The first time I took a practice LSAT, I scored a 151. I studied for six months and took the LSAT again, scoring a 171. I was accepted to several law schools. I decided on Ave Maria Law for the unique combination of a full scholarship and a focus on ethics, with a stellar staff of professors and advisors on the Supreme Court of the United States. While there, I helped found the intellectual property law society, and I was the president of the society for one year. I was also a member of the patent law moot court team and the patent clinic. I graduated with a full academic scholarship. However, after law school, my interest in law never materialized into a career. I decided to return to my roots in software engineering.
China and Teaching Law
After law school, I was offered a position teaching law at a university in China. I accepted the position and moved to Yantai China, where I spent a year teaching law in English to undergrads. I taught classes on American Law, American perspectives on international law. In my free time, I built a PC and learned how to build software in a metaverse called Second Life. I built a virtual robotic sentry, designed to patrol virtual land in search of intruders, and track, even shoot them. I was inspired by Star Wars films and the robots of the Clone Wars. That led me to build an integration between the virtual world of Second Life and the real world of the internet. I created a website to monitor the detections of the virtual sentry and see a map of intruders in real time.

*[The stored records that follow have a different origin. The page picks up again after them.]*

/-- Settles O32: the commands on entries, then the reads, then the spare rows and the scrub of the shadow copies. -/
theorem aclCommandsAndRowRepair : Obligations.AclCommandsAndRowRepair := by
  unfold Obligations.AclCommandsAndRowRepair
  refine ⟨?_, ?_, ?_, ?_, ?_, ?_, ?_, ?_, ?_, ?_⟩
  · intro p n data c loc entry s hruns hmove hmask hargs hgens haction haddr hloc hentry hcare hroom
    exact execAclWrite_of_accepted hloc hruns hmove hmask hargs hgens haction haddr hentry hcare hroom
  · intro p n c w loc src s hruns hmove hmask hargs hbank hrow hloc hsrc hfits hroom
    exact execAclWriteMove_of_accepted hloc hruns hmove hmask hargs hbank hrow hsrc hfits hroom
  · intro p n c loc s hruns hmove hmask hargs hgens hloc hfound hroom hfree
    exact execAclWriteMaskOnly_of_accepted hloc hruns hmove hmask hargs hgens hfound hroom hfree
  · intro p n c loc s hruns hargs hloc
    exact execAclInvalidate_of_served hloc hruns hargs
  · intro p n c loc e s hruns hread hslice hbank hrow hfirst haddr hmode hloc he
    exact ⟨_, rfl, execAclRead_of_entry hruns hslice haddr hread hbank hrow hfirst hmode hloc he rfl⟩
  · intro p n key c hits s hruns hprobe hslice hlookup haddr hhits
    exact execAclProbe_of_accepted hruns hslice haddr hprobe hlookup hhits
  · intro sl loc i s hhard hreal hlt hspare hunused
    obtain ⟨t, hexec, hslice⟩ := execTcamRowSpare_of_spare hhard hlt hreal hspare hunused
    refine ⟨t, hexec, hslice ▸ SliceSt.mem_withSpare .., ?_⟩
    simp [hslice, SliceSt.withSpare, Nat.mod_eq_of_lt hlt]
  · intro sl loc s hhard hlt hnone
    refine ⟨_, execTcamRowSpare_of_none hhard hlt hnone, ?_⟩
    rw [State.loseRow_slice]
    exact ⟨SliceSt.withoutRow_rowLost .., rfl, rfl⟩
  · intro sl loc s hlt hinj hlost
    obtain ⟨t, hard, hexec, hslice⟩ := execTcamShadowScrub_of_good_shadow hlt hinj hlost false
    refine ⟨t, hexec, ?_⟩
    rw [hslice]
    exact ⟨rfl, hlost⟩
  · intro sl loc stuck s hlt hinj hlost
    refine ⟨_, execTcamShadowScrub_of_bad_shadow hlt hinj hlost stuck, ?_⟩
    rw [State.loseRow_slice]
    exact SliceSt.withoutRow_rowLost ..

end Sys2Proof.Proofs
end

section
/-! The direct table and the ECMP tables are written and read (O21). -/
namespace Sys2Proof.Machine
open Sys2Proof.Safety
open Host (Outcome)

/-! ### Direct entries (R279, R280) -/

theorem State.direct_setDirect_some (a r : Nat) (s : State) : (s.setDirect a (some r)).direct a = some r := by
  simp [State.direct, State.setDirect, SMap.get_set_of_ne]

theorem State.direct_setDirect_none {s : State} (hwf : s.tab.direct.wf (fun _ => 0) = true) (a : Nat) :
    (s.setDirect a none).direct a = none := by
  simp [State.direct, State.setDirect, SMap.get_set_self hwf]

theorem State.direct_setDirect_ne {a b : Nat} (h : b ≠ a) (r : Option Nat) (s : State) :
    (s.setDirect a r).direct b = s.direct b := by
  simp [State.direct, State.setDirect, h]
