-- ==== Sys2Proof/Machine/Rounds.lean ====
section
/-! DEFINITION. The AES round transforms on a block (rules R13, R170 to R177). -/

namespace Sys2Proof

/-- R170: `SubBytes(s)[i] = SBOX[s[i]]`. -/
def subBytes (s : Block) : Block := Bytes.build 16 fun i => sbox (s.byteAt i)

/-- R171: `InvSubBytes(s)[i] = INV_SBOX[s[i]]`. -/
def invSubBytes (s : Block) : Block := Bytes.build 16 fun i => invSbox (s.byteAt i)

/-- R172: `ShiftRows(s)[r + 4c] = s[r + 4·((c + r) mod 4)]`; here `i = r + 4c`. -/
def shiftRows (s : Block) : Block := Bytes.build 16 fun i => s.byteAt (i % 4 + 4 * ((i / 4 + i % 4) % 4))

/-- R173: `InvShiftRows(s)[r + 4c] = s[r + 4·((c - r) mod 4)]`. -/
def invShiftRows (s : Block) : Block := Bytes.build 16 fun i => s.byteAt (i % 4 + 4 * ((i / 4 + 4 - i % 4) % 4))

/-- R175, R176: `out[r + 4c] = ⊕_{j=0..3} M[r][j] • a_j` with `a_j = s[j + 4c]`, for the circulant M of a coefficient row. -/
def mixWith (row : List Byte) (s : Block) : Block :=
  Bytes.build 16 fun i =>
    gmul (circulant row (i % 4) 0) (s.byteAt (0 + 4 * (i / 4))) ^^^
    gmul (circulant row (i % 4) 1) (s.byteAt (1 + 4 * (i / 4))) ^^^
    gmul (circulant row (i % 4) 2) (s.byteAt (2 + 4 * (i / 4))) ^^^
    gmul (circulant row (i % 4) 3) (s.byteAt (3 + 4 * (i / 4)))

/-- R175 -/
def mixColumns (s : Block) : Block := mixWith mixRow s

/-- R176 -/
def invMixColumns (s : Block) : Block := mixWith invMixRow s

/-- R177: `AddRoundKey(s, k) = s ⊕ k`. -/
def addRoundKey (s k : Block) : Block := s.xor k

end Sys2Proof
end

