-- ==== Sys2Proof/Machine/CodecCommands.lean ====
section
/-! DEFINITION. The address codec commands PARSE, FORMAT, HEXENC and HEXDEC (rules R109 to R112). -/

namespace Sys2Proof.Machine

/-- R109, R223, R226: the address input of a command: the block that ABUF[0..ALEN) parses to. `none` is InvalidAddress,
an ALEN over 64 among its causes. -/
def addressInput (s : State) : Option Block := if s.alen.toNat > 64 then none else Sys2Proof.parse s.text

/-- R109 PARSE -/
def execParse (s : State) : Result :=
  match addressInput s with
  | none => raise .invalidAddress s
  | some b => complete (s.setBlk b)

/-- R110 FORMAT -/
def execFormat (s : State) : Result := complete (s.setText (Sys2Proof.format s.blk))

/-- R111 HEXENC -/
def execHexenc (s : State) : Result :=
  if s.dlen.toNat > 32 then raise .invalidEncodedLength s
  else complete (s.setText (hex s.data))

/-- R112 HEXDEC: the length is checked before the characters (R274). -/
def execHexdec (s : State) : Result :=
  if s.alen.toNat > 64 ∨ s.alen.toNat % 2 = 1 then raise .invalidEncodedLength s
  else
    match unhex s.text with
    | none => raise .invalidHex s
    | some e => complete (s.setData e)

end Sys2Proof.Machine
end

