-- ==== Sys2Proof/Machine/Dispatch.lean ====
section
/-! DEFINITION. One arm per command: the meaning that the block runs for it (rule R84). -/

namespace Sys2Proof.Machine

def exec (i : Instr) (s : State) : Host.Outcome State Fault Refusal :=
  match i with
  | .nop => Sys2Proof.Machine.execNop s
  | .clear => Sys2Proof.Machine.execClear s
  | .keyexp k => Sys2Proof.Machine.execKeyexp k s
  | .subb => Sys2Proof.Machine.execSubb s
  | .isubb => Sys2Proof.Machine.execIsubb s
  | .shr => Sys2Proof.Machine.execShr s
  | .ishr => Sys2Proof.Machine.execIshr s
  | .mixc => Sys2Proof.Machine.execMixc s
  | .imixc => Sys2Proof.Machine.execImixc s
  | .addrk r => Sys2Proof.Machine.execAddrk r s
  | .addrkt r => Sys2Proof.Machine.execAddrkt r s
  | .eround r => Sys2Proof.Machine.execEround r s
  | .efinal r => Sys2Proof.Machine.execEfinal r s
  | .dround r => Sys2Proof.Machine.execDround r s
  | .dinit r => Sys2Proof.Machine.execDinit r s
  | .aesEnc k => Sys2Proof.Machine.execAesEnc k s
  | .aesDec k => Sys2Proof.Machine.execAesDec k s
  | .kiasuEnc k => Sys2Proof.Machine.execKiasuEnc k s
  | .kiasuDec k => Sys2Proof.Machine.execKiasuDec k s
  | .xexEnc => Sys2Proof.Machine.execXexEnc s
  | .xexDec => Sys2Proof.Machine.execXexDec s
  | .parse => Sys2Proof.Machine.execParse s
  | .format => Sys2Proof.Machine.execFormat s
  | .hexenc => Sys2Proof.Machine.execHexenc s
  | .hexdec => Sys2Proof.Machine.execHexdec s
  | .detEnc => Sys2Proof.Machine.execDetEnc s
  | .detDec => Sys2Proof.Machine.execDetDec s
  | .ndEnc => Sys2Proof.Machine.execNdEnc s
  | .ndDec => Sys2Proof.Machine.execNdDec s
  | .ndxEnc => Sys2Proof.Machine.execNdxEnc s
  | .ndxDec => Sys2Proof.Machine.execNdxDec s

end Sys2Proof.Machine
end

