/-- R111, R112: the effects of HEXENC and HEXDEC, and their errors, the length before the characters. R107, R108: Hex and
Unhex written out, the high nibble first, with the characters and the digits' values by their ASCII codes. -/
def Obligations.HexCommandResults : Prop :=
  decode 0x00000032 = .ok .hexenc ∧ decode 0x00000033 = .ok .hexdec ∧
  (∀ d : List Byte, (hex d).length = 2 * d.length ∧ ∀ i x, d[i]? = some x →
    (hex d)[2 * i]? = hexCharacters[x.toNat / 16]? ∧ (hex d)[2 * i + 1]? = hexCharacters[x.toNat % 16]?) ∧
  (∀ t : Text, t.length % 2 = 0 →
    (∀ e, unhex t = some e ↔ t.length = 2 * e.length ∧ ∀ i x, e[i]? = some x →
      ∃ c d h l, t[2 * i]? = some c ∧ t[2 * i + 1]? = some d ∧ HexDigitIs c h ∧ HexDigitIs d l ∧ x.toNat = 16 * h + l) ∧
    ((∃ c ∈ t, ∀ x, ¬ HexDigitIs c x) → unhex t = none)) ∧
  ∀ s : State,
    (s.dlen.toNat ≤ 32 → exec .hexenc s = .next { s with
      abuf := Bytes.fill 64 (hex (s.dbuf.bytes.take s.dlen.toNat)), alen := BitVec.ofNat 8 (2 * s.dlen.toNat), err := .ok }) ∧
    (s.dlen.toNat > 32 → exec .hexenc s = .next { s with err := .invalidEncodedLength }) ∧
    (∀ e, s.alen.toNat ≤ 64 → s.alen.toNat % 2 = 0 → unhex (s.abuf.bytes.take s.alen.toNat) = some e →
      exec .hexdec s = .next { s with
        dbuf := Bytes.fill 32 e, dlen := BitVec.ofNat 8 (s.alen.toNat / 2), err := .ok }) ∧
    (s.alen.toNat > 64 ∨ s.alen.toNat % 2 = 1 → exec .hexdec s = .next { s with err := .invalidEncodedLength }) ∧
    (s.alen.toNat ≤ 64 → s.alen.toNat % 2 = 0 → unhex (s.abuf.bytes.take s.alen.toNat) = none →
      exec .hexdec s = .next { s with err := .invalidHex })

/-- R223, R224: with KEYLEN = 16 and an address in ABUF, the effects of DET_ENC and DET_DEC, whatever TWKLEN is. -/
def Obligations.DeterministicModeResults : Prop :=
  ∀ (s : State) (b c p : Block), s.keylen = 16 → s.alen.toNat ≤ 64 →
    Sys2Proof.parse (s.abuf.bytes.take s.alen.toNat) = some b →
    c = encrypt (s.key.slice 0 16) b (zeros 16) → p = decrypt (s.key.slice 0 16) b (zeros 16) →
    exec .detEnc s = .next { s with
      blk := c, abuf := Bytes.fill 64 (Sys2Proof.format c), alen := BitVec.ofNat 8 (Sys2Proof.format c).length,
      err := .ok } ∧
    exec .detDec s = .next { s with
      blk := p, abuf := Bytes.fill 64 (Sys2Proof.format p), alen := BitVec.ofNat 8 (Sys2Proof.format p).length,
      err := .ok }

/-- R226, R234: with a valid KEYLEN and TWKLEN and an address in ABUF, the effects of ND_ENC and NDX_ENC: `t ‖ c` to DBUF, its
hex form to ABUF, the lengths 24 and 48, or 32 and 64. The tweak is the host's when TWKLEN is the mode's tweak length, else
the bytes of one draw; TWK is not written. Where a draw's bytes come from is the model's choice (log entry 3). -/
def Obligations.TweakedEncryptResults : Prop :=
  ∀ (s : State) (p : Block), s.alen.toNat ≤ 64 → Sys2Proof.parse (s.abuf.bytes.take s.alen.toNat) = some p →
    (∀ (t : Bytes 8) (c : Block), s.keylen = 16 → c = encrypt (s.key.slice 0 16) p (pad8 t) →
      (s.twklen = 8 → t = s.twk.slice 0 8 → exec .ndEnc s = .next { s with
        blk := c, dbuf := Bytes.fill 32 (t.bytes ++ c.bytes), dlen := 24,
        abuf := Bytes.fill 64 (hex (t.bytes ++ c.bytes)), alen := 48, err := .ok }) ∧
      (s.twklen = 0 → t.bytes = drawBytes s 8 → exec .ndEnc s = .next { s.afterDraw 8 with
        blk := c, dbuf := Bytes.fill 32 (t.bytes ++ c.bytes), dlen := 24,
        abuf := Bytes.fill 64 (hex (t.bytes ++ c.bytes)), alen := 48, err := .ok })) ∧
    (∀ (t c : Block), s.keylen = 32 → c = xexEncrypt (s.key.slice 0 16) (s.key.slice 16 16) t p →
      (s.twklen = 16 → t = s.twk → exec .ndxEnc s = .next { s with
        blk := c, dbuf := Bytes.fill 32 (t.bytes ++ c.bytes), dlen := 32,
        abuf := Bytes.fill 64 (hex (t.bytes ++ c.bytes)), alen := 64, err := .ok }) ∧
      (s.twklen = 0 → t.bytes = drawBytes s 16 → exec .ndxEnc s = .next { s.afterDraw 16 with
        blk := c, dbuf := Bytes.fill 32 (t.bytes ++ c.bytes), dlen := 32,
        abuf := Bytes.fill 64 (hex (t.bytes ++ c.bytes)), alen := 64, err := .ok }))

/-- R227, R228, R235: with valid lengths and no supplied tweak, or one equal to the stored tweak, the effects of ND_DEC and
NDX_DEC: the block to BLK, its text to ABUF and ALEN; DBUF, DLEN and TWK are not written. -/
def Obligations.TweakedDecryptResults : Prop :=
  ∀ (s : State) (p : Block),
    (s.keylen = 16 → s.dlen = 24 → (s.twklen = 0 ∨ (s.twklen = 8 ∧ s.twk.slice 0 8 = s.dbuf.slice 0 8)) →
      p = decrypt (s.key.slice 0 16) (s.dbuf.slice 8 16) (pad8 (s.dbuf.slice 0 8)) →
      exec .ndDec s = .next { s with
        blk := p, abuf := Bytes.fill 64 (Sys2Proof.format p), alen := BitVec.ofNat 8 (Sys2Proof.format p).length,
        err := .ok }) ∧
    (s.keylen = 32 → s.dlen = 32 → (s.twklen = 0 ∨ (s.twklen = 16 ∧ s.twk = s.dbuf.slice 0 16)) →
      p = xexDecrypt (s.key.slice 0 16) (s.key.slice 16 16) (s.dbuf.slice 0 16) (s.dbuf.slice 16 16) →
      exec .ndxDec s = .next { s with
        blk := p, abuf := Bytes.fill 64 (Sys2Proof.format p), alen := BitVec.ofNat 8 (Sys2Proof.format p).length,
        err := .ok })

/-- R221, R228: the order in which a mode command's checks fail. Each failure changes nothing but STATUS.ERR, so a failing
command never draws. -/
def Obligations.ModeValidationOrder : Prop :=
  ∀ s : State,
    (s.keylen ≠ 16 → ∀ i ∈ [Instr.detEnc, .detDec, .ndEnc, .ndDec], exec i s = .next { s with err := .invalidKey }) ∧
    (s.keylen ≠ 32 → ∀ i ∈ [Instr.ndxEnc, .ndxDec], exec i s = .next { s with err := .invalidKey }) ∧
    (s.keylen = 16 → s.twklen ≠ 0 → s.twklen ≠ 8 → ∀ i ∈ [Instr.ndEnc, .ndDec],
      exec i s = .next { s with err := .invalidTweak }) ∧
    (s.keylen = 32 → s.twklen ≠ 0 → s.twklen ≠ 16 → ∀ i ∈ [Instr.ndxEnc, .ndxDec],
      exec i s = .next { s with err := .invalidTweak }) ∧
    (s.alen.toNat > 64 ∨ Sys2Proof.parse (s.abuf.bytes.take s.alen.toNat) = none →
      (s.keylen = 16 → exec .detEnc s = .next { s with err := .invalidAddress } ∧
        exec .detDec s = .next { s with err := .invalidAddress }) ∧
      (s.keylen = 16 → s.twklen = 0 ∨ s.twklen = 8 → exec .ndEnc s = .next { s with err := .invalidAddress }) ∧
      (s.keylen = 32 → s.twklen = 0 ∨ s.twklen = 16 → exec .ndxEnc s = .next { s with err := .invalidAddress })) ∧
    (s.keylen = 16 → s.twklen = 0 ∨ s.twklen = 8 → s.dlen ≠ 24 →
      exec .ndDec s = .next { s with err := .invalidEncodedLength }) ∧
    (s.keylen = 32 → s.twklen = 0 ∨ s.twklen = 16 → s.dlen ≠ 32 →
      exec .ndxDec s = .next { s with err := .invalidEncodedLength }) ∧
    (s.keylen = 16 → s.twklen = 8 → s.dlen = 24 → s.twk.slice 0 8 ≠ s.dbuf.slice 0 8 →
      exec .ndDec s = .next { s with err := .tweakMismatch }) ∧
    (s.keylen = 32 → s.twklen = 16 → s.dlen = 32 → s.twk ≠ s.dbuf.slice 0 16 →
      exec .ndxDec s = .next { s with err := .tweakMismatch })

/-- R74: a draw gives exactly n bytes, every byte string of length n is possible, and the port always answers. The model's
choice: the bytes come from the list of the port's next answers, and the bytes that list does not supply are free values,
each used once (log entry 3). -/
def Obligations.DrawIsUnconstrained : Prop :=
  (∀ (s : State) (n : Nat), (drawBytes s n).length = n) ∧
  (∀ (s : State) (d rest : List Byte),
    drawBytes { s with rng := d ++ rest } d.length = d ∧
    (State.afterDraw { s with rng := d ++ rest } d.length).rng = rest ∧
    (State.afterDraw { s with rng := d ++ rest } d.length).free = s.free) ∧
  (∀ (s : State) (n : Nat), s.rng.length ≤ n →
    (∀ i, i < s.rng.length → (drawBytes s n)[i]? = s.rng[i]?) ∧
    (∀ j, s.rng.length + j < n → (drawBytes s n)[s.rng.length + j]? = some (Config.rngByte (s.free + j))) ∧
    (s.afterDraw n).rng = [] ∧ (s.afterDraw n).free = s.free + (n - s.rng.length))

/-! ### What no command does -/

/-- R272: a command that leaves an error changes nothing but STATUS.ERR; and ERR is not sticky: no command depends on the
one before. -/
def Obligations.FailedCommandChangesOnlyErr : Prop :=
  (∀ (i : Instr) (s t : State), exec i s = .next t → t.err ≠ .ok → t = { s with err := t.err }) ∧
  (∀ (i : Instr) (s : State) (e : Err), exec i { s with err := e } = exec i s)

/-- R271: the error codes each command can write, besides OK. -/
def Obligations.ErrorCausesPerCommand : Prop :=
  ∀ (i : Instr) (s t : State), exec i s = .next t → t.err = .ok ∨ t.err ∈ errorsOf i

/-- R34: the frame of every command. Every window offset outside the registers the command has a "w" for, and outside STATUS,
reads as before; the host's and the platform's data, the model's own fields (log entry 5), stay, and only ND_ENC and NDX_ENC
draw. -/
def Obligations.CommandFrame : Prop :=
  ∀ (i : Instr) (s t : State), exec i s = .next t →
    (∀ o, o < 0x400 → mayWrite i o = false → inStatus o = false → readByte t o = readByte s o) ∧
    t.host = s.host ∧ t.latency = s.latency ∧ t.resp = s.resp ∧
    (i ≠ .ndEnc → i ≠ .ndxEnc → t.rng = s.rng ∧ t.free = s.free)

After a year teaching in China, I realized this was not my calling, and I returned to the US. I decided to pursue a career in web development.
RateGenius / FinanceGenius
I was offered a job as the sole software engineer at rateGenius. It was an online auto refinancing platform that had recently lost its entire software team to a new startup. I was hired to restore the systems to working order, build new features, and hire a team of engineers. I was able to do that, and rateGenius grew into two business lines: consumer auto refinancing and a B2B auto refinancing platform, or Loan Operating System (LOS).
I started out by fixing a laundry list of issues facing RateGenius, the consumer facing auto refinancing platform. The biggest issue at the time was that the company was $30k behind on their bill at the colocation datacenter. We were not allowed to physically access the servers until we paid the bill. In addition our MySQL database server was nearing 80% of disk capacity, and struggling to keep up with replication.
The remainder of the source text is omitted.